▸ EXERCISE
Would you please copy the part of the material below that opens with the line containing "to R315) -/" and closes with the line containing "after another. -/"? Copy it exactly, and only it.

Content starts

-- ==== Sys2Proof/Machine/Links.lean ====
section
/-! DEFINITION. Machine/Links.lean: the commands of the viaduct ports: flits, framing, retrains, packets, jobs, discovery and
sync-plane messages (R288 to R317). -/

namespace Sys2Proof.Machine

/-! ## Lanes and spares (R290, R291) -/

/-- Failed lanes as VIA_PORT_LANES holds them. [log 86 DEDUCED] -/
def Module.failedLanes (m : Module) (p : Nat) : List Nat :=
  (List.range 44).filter (fun l => (m.reg .VIA_PORT_LANES p).getLsbD l)

/-- The lanes that carry logical data lanes 0 to n − 1, in ascending order of the lanes they stand for: the working data lanes,
each spare in the place of the lane it replaces. Symbol i of a codeword travels on logical lane i mod n (R292). -/
def logicalLanes (failed : List Nat) (use : List (Nat × Nat)) (n : Nat) : List Nat :=
  ((List.range 40).filterMap (fun l =>
    match use.find? (fun (x : Nat × Nat) => x.2 == l) with
    | some x => some x.1
    | none => if failed.contains l then none else some l)).take n

/-- The lane of symbol `i` of a codeword (R292). -/
def symbolLane (lanes : List Nat) (i : Nat) : Option Nat := lanes[i % lanes.length]?

/-- The spares of a port as pairs of spare and lane, and the data lanes in use: 40, or 20 where the spares cannot restore 40;
none where 20 do not work. -/
def laneMap (failed : List Nat) (allowHalf : Bool) : Option (Nat × List (Nat × Nat)) :=
  let spares := [42, 43].filter (fun l => !failed.contains l)
  let fd := (List.range 40).filter failed.contains
  let fs := [40, 41].filter failed.contains
  if fd.length ≤ spares.length then some (40, spares.zip (fd ++ fs))
  else
    let first := spares.zip fd
    let work := (List.range 40).filter (fun l => !failed.contains l || first.any (fun x => x.2 == l))
    if !allowHalf || work.length < 20 then none
    else
      let keep := first.filter (fun x => (work.take 20).contains x.2)
      let free := spares.filter (fun l => !keep.any (fun x => x.1 == l))
      some (20, keep ++ free.zip fs)

/-- The lane a spare serves, in the code of VIA_PORT_SPARE_USE. -/
def spareUse (use : List (Nat × Nat)) (l : Nat) : Nat := ((use.find? (fun x => x.1 == l)).map (·.2)).getD 0xFF

/-- Sync lanes that work: VLP 2.2 powers them down (R299). -/
def syncLanes (failed : List Nat) (use : List (Nat × Nat)) (vlp : Nat) : Nat :=
  if vlp = 0x22 then 0 else ([40, 41].filter (fun l => !failed.contains l || use.any (fun x => x.2 == l))).length

/-- A port goes DOWN: its packets take new routes, and group operations that need it are cut (R305, R315). -/
def Module.portFails (m : Module) (p : Nat) : Module :=
  (((m.closePort p portState.down).raise Kind.VIA_PORT_DOWN 0 p).cutOps p).lostBuddies

/-- The lanes that failed since the last retrain are failed, spares are assigned, the lane map and the last ACK go out in a
LINK flit, and the port is UP or HALF, or DOWN where too few lanes work (R290, R291, R300). -/
def Module.applyLanes (m : Module) (p vlp : Nat) : Module :=
  let old := m.failedLanes p
  let new := (m.port p).newFail
  let failed := (List.range 44).filter (fun l => old.contains l || new.contains l)
  let m := m.setPort p { m.port p with newFail := [], due := false, hunt := false, failedFrames := 0, frameAt := 0 }
  let m := m.setReg .VIA_PORT_LANES p 0 (failed.foldl setBit 0)
  -- half configuration is one of VLP 3.0 (R289)
  match laneMap failed (m.flag Fld.VIA_PORT_CTL_ALLOW_HALF p && vlp == 0x30) with
  | none => m.portFails p
  | some (n, use) =>
    let was42 := m.fld Fld.VIA_PORT_SPARE_USE_FOR_42 p
    let was43 := m.fld Fld.VIA_PORT_SPARE_USE_FOR_43 p
    let fresh := use.filter (fun x => if x.1 = 42 then x.2 != was42 else x.2 != was43)
    let wasHalf := m.fld Fld.VIA_PORT_STATUS_DATA_LANES p == 20
    let sync := syncLanes failed use vlp
    let lost := fun (bad : List Nat) (a b : Nat) => [40, 41].filter (fun l => bad.contains l && a != l && b != l)
    let before := lost old was42 was43
    let after := lost failed (spareUse use 42) (spareUse use 43)
    let m := m.setFld Fld.VIA_PORT_SPARE_USE_FOR_42 p 0 (spareUse use 42)
    let m := m.setFld Fld.VIA_PORT_SPARE_USE_FOR_43 p 0 (spareUse use 43)
    let m := m.setFld Fld.VIA_PORT_STATUS_VLP p 0 vlp
    let m := m.setFld Fld.VIA_PORT_STATUS_DATA_LANES p 0 n
    let m := m.setFld Fld.VIA_PORT_STATUS_SYNC_LANES p 0 sync
    let m := m.setFld Fld.VIA_PORT_STATUS_SPARES_LEFT p 0
      ([42, 43].filter (fun l => !failed.contains l && !use.any (fun x => x.1 == l))).length
    let m := m.setPortState p (if n = 40 then portState.up else portState.half)
    let m := fresh.foldl (fun m _ => m.raise Kind.VIA_LANE_SPARED 0 p) m
    let m := if n = 20 && !wasHalf then m.raise Kind.VIA_DEGRADED 0 p else m
    let m := if after.any (fun l => !before.contains l) then m.raise Kind.SYN_SYNC_LANE 0 p else m
    m.sendLinkFlit p (.lanes (logicalLanes failed use n) (m.port p).lastIn)

/-! ## Flits and framing (R294 to R296) -/

/-- Flits of a VC that wait in the receiver. -/
def Port.waiting (x : Port) (vc : Nat) : Nat :=
  let flits := fun (n : Nat) => (n + flitPayload - 1) / flitPayload
  flits ((Map.get? x.partials vc).getD []).length
    + ((x.rxq.filter (fun q => q.1 == vc)).map (fun q => flits (32 + q.2.payload.length))).sum

/-- A DATA flit in order joins its packet (R301); ABORT ends it (R305). -/
def Module.takeData (m : Module) (p flags : Nat) (bs : List Byte) : Module :=
  let vc := flags % 8
  let q := m.port p
  let m := m.addFld Fld.VIA_PORT_RX_FLITS_COUNT p 0
  let m := (m.probe Kind.VIA_CREDIT 0 p).when (vcCredits vc ≤ q.waiting vc) (fun m => m.raise Kind.VIA_CREDIT 0 p)
  let prior : Option (List Byte) := if bitsAt flags 3 1 = 1 then some [] else Map.get? q.partials vc
  match prior with
  | none => m
  | some a =>
    if bitsAt flags 5 1 = 1 then
      (m.setPort p { q with partials := Map.erase q.partials vc }).addFld Fld.VIA_LOST_COUNT 0 0
    else if bitsAt flags 4 1 = 1 then
      let k := packetOf (a ++ bs)
      -- a port whose peer's coordinate disagrees carries no tenancy packets (R310)
      m.setPort p { q with
        partials := Map.erase q.partials vc
        rxq := if q.conflict && k.kind != 0 then q.rxq else q.rxq ++ [(vc, k)] }
    else m.setPort p { q with partials := Map.insert q.partials vc (a ++ bs) }

/-! ## Sync-plane messages (R313 to R315) -/

/-- The CRC of a message passes. -/
def syncOk (b : List Byte) : Bool := fieldAt b 30 2 == crc16 (b.take 30)

/-- A step that a 16-bit PHASE names is after another. -/
def phaseAfter (phase : Nat) (last : Option Word64) : Bool :=
  match last with
  | none => true
  | some s =>
    let d := (phase + 65536 - s.toNat % 65536) % 65536
    decide (0 < d ∧ d < 32768)

/-- The bound slot that an abort names, and whether its instance is still to come here (R328). -/
def Module.abortSlot (m : Module) (o : GroupOp) : Option (Nat × Bool) :=
  (m.slots.find? (fun (p : Nat × BoundSlot) =>
    p.1 / 256 == o.ten.val && p.2.spec.name == o.name && m.subBox p.2.spec == o.group)).map
    (fun p => (p.1 % 256, phaseAfter o.phase p.2.last))

/-- Every member contributes to the abort of an instance: one that runs it, one to whose slot it is bound, and one that has
ended it already (R328). An OR64 of a box that a route of the tenancy generates in is a LEAN indication unless an instance or
a slot has its name. [log 189 DEDUCED] -/
def Module.joinAbort (m : Module) (o : GroupOp) : Module :=
  let mine := m.insts.any (fun (x : Inst) =>
    x.ten == o.ten && x.spec.name == o.name && m.subBox x.spec == o.group && x.step.toNat % 65536 == o.phase)
  let lean := (m.routesOf o.ten).any (fun n => match m.route n with
    | some (r : Route) => r.gen.group == o.group
    | none => false)
  if o.op == 3 && o.own.isNone && (mine || (m.abortSlot o).isSome || !lean) then
    m.startGroup o.ten o.group 3 o.name o.phase 0
  else m
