-- ==== Sys2Proof/Machine/Weights.lean ====
section
/-! DEFINITION. Machine/Weights.lean: VERS and its toll, the commands WEIGHT_LOAD, WEIGHT_SWAP, LEAN_BUILD and BASE_SHARE,
staging and fetching, and the swap front (R119, R159 to R181). -/

namespace Sys2Proof.Machine

/-! ## VERS (R119, R163) -/

/-- The form of a VERS word: ROUTE names a layer; a Skaesque 2 program has SETS only (R133). -/
def formVers (skq2 : Bool) (w : Fields) : Form :=
  { d := .s, a := if w.mod.toNat = 1 then .s else .none, mods := if skq2 then [0] else [0, 1] }

/-- The layer that a tile asks for. -/
def Tile.versLayer (x : Tile) (w : Fields) : Nat := (x.sreg w.a.toNat).toNat % 65536

/-- Count the tile-cycles that a span waited for its result; a measured amount, a free value. -/
def Module.countToll (m : Module) (cx : Ctx) : Module :=
  match (m.tile cx.o).core with
  | .waiting .. =>
    let n := Config.freeNat m.freeIx
    (m.drawn.addFld Fld.WGT_TEN_TOLL_CYCLES_CYCLES cx.r.ten.val 0 n).count 0x1001 cx.r.ten.val n
  | _ => m

/-- VERS with ROUTE for a span: ask for every tile's layer; when every result is available, write them and retire, else
wait for the toll. -/
def Module.versRoute (m : Module) (cx : Ctx) (w : Fields) : Module :=
  let ten := cx.r.ten.val
  let c := cx.o.cl.val
  let i := stageKey cx.n (m.cl c).stage
  let step := (m.cl c).step
  if cx.r.learning || (m.wrec ten).isNone then m.each cx (fun _ x => x.setS w.d.toNat 0)
  else
    let m := (m.spanTiles cx.o).foldl (fun m u => m.askLayer ten c i cx.sg step ((m.tile u).versLayer w)) m
    match m.wrec ten with
    | none => m
    | some rec =>
      if (m.spanTiles cx.o).all (fun u => (rec.versAnswer i cx.sg step ((m.tile u).versLayer w)).isSome) then
        (m.countToll cx).each cx (fun _ x =>
          x.setS w.d.toNat ((rec.versAnswer i cx.sg step (x.versLayer w)).getD 0))
      else m.waitOn cx 0x42 w

/-- VERS (R119): SETS reads the tags of the two weight sets, ROUTE asks the WGT block. -/
def execVers (t : TileId) (w : Fields) (s : State) : Host.Outcome State Fault Refusal :=
  s.tileOpBy t 0x42 w (fun skq2 => (formVers skq2 w).illegal skq2 w) fun cx m =>
    if w.mod.toNat = 0 then
      if m.wldBusy cx then .ok (m.waitOn cx 0x42 w)
      else .ok (m.each cx (fun _ x => x.setS w.d.toNat (x.shadowSet.tag ++ x.activeSet.tag)))
    else .ok (m.versRoute cx w)

/-- The span of an origin tile waits on VERS for a layer. -/
def Tile.waitsToll (x : Tile) (layer : Nat) : Option Fields :=
  match x.core with
  | .waiting op w => if op = 0x42 ∧ x.versLayer w = layer then some w else none
  | _ => none

/-- TOLL_RELEASE (R163): the layer has become readable, or is decided LEAN or BROKEN; the waiting results are
delivered. -/
def execTollRelease (route : Fin 256) (stage : Fin 64) (layer : BitVec 16) (s : State) :
    Host.Outcome State Fault Refusal :=
  s.run fun m =>
    (m.stageClusters route.val stage.val).foldl (fun m c =>
      (List.range 256).foldl (fun m k =>
        let t := tileOfKey (c * 256 + k)
        if m.origin t != t || !m.released c then m
        else
          match m.stageOf c, (m.tile t).waitsToll layer.toNat with
          | some (n, r, sg), some w => m.versRoute ⟨n, r, sg, t⟩ w
          | _, _ => m) m) m
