-- ==== Sys2Proof/Machine/Core.lean ====
section
/-! DEFINITION. Machine/Core.lean: what the host needs to know of the model. -/

def Sys2Proof.core : Host.Core := {
  State := Sys2Proof.Machine.State, Fault := Sys2Proof.Machine.Fault,
  Refusal := Sys2Proof.Machine.Refusal, step := Sys2Proof.Machine.step, reset := Sys2Proof.Machine.State.reset }
end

Content ends

▸ EXERCISE OUTPUT
/-! ## Sync-plane messages (R313 to R315) -/

/-- The CRC of a message passes. -/
def syncOk (b : List Byte) : Bool := fieldAt b 30 2 == crc16 (b.take 30)

/-- A step that a 16-bit PHASE names is after another. -/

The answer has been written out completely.